Dave– At the end of the day you will discover that you were the one that carried your own water- no one else. The apathy shown by many VSOs is not so much the organization’s fault, but the individual SO’s fault. They are woefully undertrained and often ignorant of the very law they purport to know and brief you on. Classical examples of this are the numerous stories of SO’s telling us tattoos were considered willful misconduct and therefore not subject to service connection for presumptive connection to HCV. Start your quest for knowledge by reading Board of Appeals rulings (see left) and get a feel for how the judges use case law and Chapter 38, Code of Federal Regulations (38 CFR) to formulate their rulings. I cannot enunciate how important it is to become familiar with this. Watch Judge Judy one time and you’ll understand it even better( “I don’t want to hear about hearsay! Where’s your witness? Can you document this?”). With the VA, there is virtually no difference. Subjectively stating something you cannot corroborate does not turn it into fact. All the evidence you submit must be pertinent, have a basis in fact and must relate to you or your case. You will see Vet after Vet say: ” The doctor told me thus and so.” VA will ask you: What doctor? where? What’s his name, rank, airspeed and tail number? Did he write it down? No? sorry, sir. That’s hearsay. Submitting useless info you can’t prove makes you look like a boob and hurts your presentation. When you defend yourself you will find a Veterans Law Judge will often be more lenient. However, he/she will not abrogate the rules and regs to issue a judgement in your favor.
rotorhead
Registered: 04/06/10
Posts: 10
04/29/10 #10

Just got home from Veterans doctor appt.
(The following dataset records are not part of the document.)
/-- Every word, by its operation code and operand fields read as numbers (30_encoding.md sections 1 to 3); that the decoder itself rejects RDCSR 7 to 15 is
inferred (notes/assumptions/17.md). -/
def Obligations.OperandLayouts : Prop :=
  ∀ w : Word,
    let op := w.toNat / 4294967296
    let arg := w.toNat % 4294967296
    let high : BitVec 8 := BitVec.ofNat 8 (arg / 256 % 256)
    let low : BitVec 8 := BitVec.ofNat 8 (arg % 256)
    (op = 1 → decode w = .ok (.xlate (BitVec.ofNat 32 arg))) ∧
    (op = 2 → arg % 16 ≤ 6 → decode w = .ok (.rdcsr (BitVec.ofNat 32 arg))) ∧
    (csrOf (BitVec.ofNat 32 arg) = BitVec.ofNat 4 (arg % 16)) ∧
    (op = 2 → 7 ≤ arg % 16 → decode w = .reject (.reservedCsr (BitVec.ofNat 4 (arg % 16)))) ∧
    (op = 4 → decode w = .ok (.decode (BitVec.ofNat 32 arg))) ∧
    (op = 5 → decode w = .ok (.tlblkup low)) ∧
    (op = 6 → decode w = .ok (.tlbins high low)) ∧
    (op = 7 → decode w = .ok (.ptlkup low)) ∧
    (op = 8 → decode w = .ok (.ptmark high low)) ∧
    (op = 9 → decode w = .ok (.swapin low)) ∧
    (op = 10 → decode w = .ok (.rdbyte high low)) ∧
    (op = 0 ∨ op = 3 ∨ 11 ≤ op → decode w = .reject (.reservedOp (BitVec.ofNat 4 op)))

/-- The host port takes exactly XLATE and RDCSR of a defined register (30_encoding.md section 3). -/
def Obligations.HostPortClassifiesEveryWord : Prop :=
  ∀ w : Word,
    (opOf w = 1#4 → hostDecode w = .ok (.xlate (argOf w))) ∧
    (opOf w = 2#4 → w.toNat % 16 ≤ 6 → hostDecode w = .ok (.rdcsr (argOf w))) ∧
    (IllegalWord w → ∃ r, hostDecode w = .reject r) ∧
    (IllegalWord w ∨ opOf w = 1#4 ∨ (opOf w = 2#4 ∧ w.toNat % 16 ≤ 6))

/-- Operand bits that a layout does not name have no effect but on the echo, and the Translator drives them
as 0 (30_encoding.md R89). -/
def Obligations.UnusedOperandBitsAreIgnored : Prop :=
  (∀ (a b : Arg) (s : State), a.setWidth 16 = b.setWidth 16 →
    eraseEcho (exec (.xlate a) s) = eraseEcho (exec (.xlate b) s) ∧
    exec (.decode a) s = exec (.decode b) s) ∧
  (∀ (a b : Arg) (s : State), a.setWidth 4 = b.setWidth 4 →
    eraseEcho (exec (.rdcsr a) s) = eraseEcho (exec (.rdcsr b) s)) ∧
  (∀ v w : Word, opOf v = opOf w → opOf w = 5#4 ∨ opOf w = 7#4 ∨ opOf w = 9#4 →
    v.setWidth 8 = w.setWidth 8 → decode v = decode w) ∧
  (∀ v w : Word, opOf v = opOf w → opOf w = 6#4 ∨ opOf w = 8#4 ∨ opOf w = 10#4 →
    v.setWidth 16 = w.setWidth 16 → decode v = decode w) ∧
  (∀ p f : BitVec 8,
    (encode (.tlblkup p)).toNat = 5 * 4294967296 + p.toNat ∧
    (encode (.tlbins p f)).toNat = 6 * 4294967296 + p.toNat * 256 + f.toNat ∧
    (encode (.ptlkup p)).toNat = 7 * 4294967296 + p.toNat ∧
    (encode (.ptmark p f)).toNat = 8 * 4294967296 + p.toNat * 256 + f.toNat ∧
    (encode (.swapin p)).toNat = 9 * 4294967296 + p.toNat ∧
    (encode (.rdbyte p f)).toNat = 10 * 4294967296 + p.toNat * 256 + f.toNat)

/-- Words written out from 30_encoding.md R85 and 95_test_vectors.md section 3.1. -/
def Obligations.SampleWordsDecode : Prop :=
  decode 0x112345678#36 = .ok (.xlate 0x12345678#32) ∧
  decode 0x200000003#36 = .ok (.rdcsr 3#32) ∧
  decode 0x20000000F#36 = .reject (.reservedCsr 15#4) ∧
  decode 0x400001234#36 = .ok (.decode 0x1234#32) ∧
  decode 0x500000001#36 = .ok (.tlblkup 1#8) ∧
  decode 0x600000102#36 = .ok (.tlbins 1#8 2#8) ∧
  decode 0x7000000FF#36 = .ok (.ptlkup 255#8) ∧
  decode 0x80000FF03#36 = .ok (.ptmark 255#8 3#8) ∧
  decode 0x900000005#36 = .ok (.swapin 5#8) ∧
  decode 0xA000001FF#36 = .ok (.rdbyte 1#8 255#8) ∧
  decode 0x000000000#36 = .reject (.reservedOp 0#4)

/-! ### Reset and the inputs -/

/-- The state after reset (10_state.md R47). -/
def Obligations.ResetValues : Prop :=
  State.reset.tlb = [] ∧
  (∀ p : Page, State.reset.ptLookup p = none) ∧
  (∀ a : Nat, readCell State.reset.pm a = none) ∧
  State.reset.nextFrame = 0#9 ∧
  State.reset.totalCount = 0#32 ∧ State.reset.faultCount = 0#32 ∧ State.reset.hitCount = 0#32 ∧
  State.reset.halted = false ∧ State.reset.cause = 0#3 ∧
  State.reset.csrConfig = 0x00010010#32 ∧
  (∀ slots, (ringReset slots).head = 0#4 ∧ (ringReset slots).count = 0#5 ∧
    ringToList (ringReset slots) = [])

/-- The reset input brings every element to its reset value, from every state; that the configuration and
the environment stay as they are is the model's choice (notes/assumptions/11.md). -/
def Obligations.ResetInputRestarts : Prop :=
  ∀ (s : State) (rest : List Input), s.inputs = .rst :: rest →
    ∃ t, step s = .next t ∧
      t.tlb = [] ∧ (∀ p : Page, t.ptLookup p = none) ∧ (∀ a : Nat, readCell t.pm a = none) ∧
      t.nextFrame = 0#9 ∧ t.totalCount = 0#32 ∧ t.faultCount = 0#32 ∧ t.hitCount = 0#32 ∧
      t.halted = false ∧ t.cause = 0#3 ∧ t.rsp = none ∧ t.bus = none ∧ t.bsReq = none ∧
      t.config = s.config ∧ t.bs = s.bs ∧ t.bsAnswers = s.bsAnswers ∧ t.inputs = rest

/-- A reset while a command waits for the store abandons the command without a response, and is the reset
just before that command (70_reset_and_hazards.md R231; the queue of inputs is the model's choice,
notes/assumptions/11.md). -/
def Obligations.ResetAbandonsWaitingCommand : Prop :=
  ∀ (s : State) (w : Word) (c : Input) (rest : List Input),
    c = .host w ∨ c = .bus w → s.inputs = c :: .rst :: rest → s.bsReq ≠ none → s.bsAnswers = [] →
    step s = step { s with inputs := .rst :: rest } ∧
    ∃ t, step s = .next t ∧ t.inputs = rest ∧ t.bsReq = none ∧ t.rsp = none

/-- Where the next input is a word that decodes, a step is `exec` of the operation, after which the word is
taken from the inputs unless the block is left waiting for the store; no operation is refused by the model.
That a bus word is a step of its own and that words wait in a list is the model's choice
(notes/assumptions/8.md, 1.md). -/
def Obligations.StepRunsDecodedInstruction : Prop :=
  ∀ (s : State) (w : Word) (i : Instr) (rest : List Input), s.abandoned rest = false →
    (s.inputs = .host w :: rest ∧ hostDecode w = .ok i) ∨
      (s.inputs = .bus w :: rest ∧ busDecode w = .ok i) →
    (∀ t, exec i s = .next t → t.bsReq = none → step s = .next { t with inputs := rest }) ∧
    (∀ t, exec i s = .next t → t.bsReq ≠ none → step s = .next t) ∧
    (∀ r, exec i s = .fault r → step s = .fault r) ∧
    (∀ r, exec i s ≠ .refused r)

/-- With nothing presented the block is idle and holds all its state (60_exceptions.md section 5; that this
is a step is the model's choice, notes/assumptions/10.md). -/
def Obligations.IdleBlockHoldsItsState : Prop :=
  ∀ s : State, s.inputs = [] → step s = .next s

/-- A word the host port does not accept is answered IllegalCommand, whether or not the block is HALTED,
and changes nothing (30_encoding.md R87, 60_exceptions.md R205). -/
def Obligations.IllegalWordsAreAnsweredIllegalCommand : Prop :=
  ∀ (s : State) (w : Word) (rest : List Input), s.inputs = .host w :: rest → s.bsReq = none →
    IllegalWord w →
    step s = .next { s with
      rsp := some { status := .illegalCommand, hit := false, fault := false, addr := argOf w, page := 0#8,
                    offset := 0#8, pa := 0#16, value := 0#8, data := 0#32 }
      inputs := rest } ∧
    statusCode .illegalCommand = 4#4

/-- A word that is no micro-operation has no meaning on the internal bus (the model's refusal,
notes/assumptions/14.md). -/
def Obligations.BusRefusesOtherWords : Prop :=
  ∀ (s : State) (w : Word) (rest : List Input), s.inputs = .bus w :: rest → s.bsReq = none →
    opOf w = 1#4 ∨ opOf w = 2#4 ∨ opOf w = 0#4 ∨ opOf w = 3#4 ∨ 11#4 ≤ opOf w →
    step s = .refused (.notABusOperation (opOf w))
My primary care doctor said he would do all he can to help me with my claim for Hep-c. I think he was genuinely sincere. Apologised for letting me slip through the cracks and delaying treatment for 8-9 months. Set me an appt in two weeks for a hepotoligist to determine treatment protocol.  Good news I hope.
NOD
Avatar / PictureManager
Registered: 11/22/08
Posts: 652
05/01/10 #11

Good deal. Most (but not all) Personal Care docs will be glad to help you, but to win, you’re gonna have to play by their rules. You need to have the nexus letter from your doc. In it, he has to set forth a clear and convincing argument that your HCV is service connected. He has to state that he has reviewed all your contemporaneous medrecs from 72-73 to present concerning hep of any flavor. Remember, nobody knew about C until 1990ish. You need a good gastrodoc with lots of letters after the M.D. but mostly, you need him to link the 73 hep with the 2010 hep. Do you know what kind of genotype it is yet? If it’s 3A or 3B you have it in the bag. Get any tattoos while you were in? STDs? Same applies. VA is going to try to make you look like a junkie or worse. Watch what you say or write down for accuracy. Don’t ever keep speaking to fill in silent spots. Attorneys try to get you to do that.2 tours in SEA?(RVN 69-71). We were both in and over there at the same time (me-70-72). I DEROSed 5/72 and got out 2/73.Thank you for your service.